Боровецкий остановился — не попадутся ли дрожки, чтобы поскорей добраться до конторы, — и вдруг увидел, что с ним здороваются из проезжающей мимо коляски. Это ехала Мада Мюллер с братом; Вилли в красной шелковой шапочке, с зелено-красной лентой корпорации на груди сидел развалясь и держал на коленях большую черную коробку.
Коляска, подъехав к тротуару, остановилась в нескольких шагах.
— А где же обещанный список книг? Так вы держите слово? — с улыбкой спросила Мада у Боровецкого.
Боровецкий посмотрел в ее золотистые глаза.
— Признаюсь откровенно, запамятовал, но я исправлюсь и сегодня же пришлю, торжественно клянусь.
— Не верю, я требую более надежной гарантии, — весело прощебетала Мада.
— Я готов дать расписку.
— Мало! Подпись ваша немногого стоит, — смеялась девушка, забавляясь тем, как Боровецкий юмористически клялся, прижимая руку к сердцу.
— Тогда я подкреплю свою подпись гарантией какой-нибудь солидной фирмы.
— Наверно, пани Ликерт? — живо откликнулась Мада и быстро спрятала лицо в шелковую муфточку, сама испугавшись невольно вырвавшихся слов.
— Я ей столько раз говорил, что она дура, а она все не хочет верить, — проворчал Вильгельм.
— Вы куда идете? — спросила Мада, желая исправить свою неловкость и открывая красное, как мак, лицо.
— На работу, — непринужденно ответил Кароль, хотя упоминание о пани Ликерт больно его задело.
— Подвезем его? Ты согласна, Мада?
— О, с удовольствием. А вы согласны?
— Вот я уже сажусь вместо ответа.
— Вильгельм, сядь рядом с собакой, уступи место пану Каролю, — потребовала Мада.
— Благодарю, лучше я сам сяду ниже, мне будет удобней смотреть. Красивая собака.

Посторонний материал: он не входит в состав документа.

/-- QUEUE_POINTER_MISMATCH: a copy of a queue's points is upset, and the access at `g` finds it (R422). Nothing else makes the copies
differ, so the other accesses find them equal (log entry 105). -/
def queuePointerMismatch (s : State) (q : Nat) (g : Time) : State :=
  if (s.que q).bound && s.dieActs (q / 256) then
    ((s.at g).modQue q (fun x => { x with wpN := ~~~x.wpN })).queCheck q g
  else s

/-- QUEUE_POINTER_MISMATCH. -/
def execQueuePointerMismatch (q : Nat) (g : Time) (s : State) : Host.Outcome State Fault Refusal :=
  .next (queuePointerMismatch s q g)

end Sys2Proof.Machine
end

— Стоит три тысячи марок. Получила медаль на выставке у Каприви.
— Значит, собачья знаменитость!
— Дурной пес, лает на меня, порвал мне новенький передничек.
— И вы не наказали его за такое преступление?
— Ну да, Вильгельм не разрешил бы его бить.
— А вы куда едете?
— Мада что-то высмотрела в Художественном салоне, верно, опять захочет купить какую-нибудь дурацкую картинку. А я решил немного покатать своего Цезаря, он дома скучает, совершенно как я.
— Когда же вы возвращаетесь в Берлин?
Мада очень громко и искренне рассмеялась.
— Он уже целый месяц как уезжает и каждый день из-за этого ссорится с папой.
— Молчи, Мада! Если ты дурочка, так не вмешивайся в дела, которых не понимаешь, — обрезал ее Вилли с раздражением, даже шрам на его лице побагровел.
Он распрямил свой могучий торс и нахмурил брови.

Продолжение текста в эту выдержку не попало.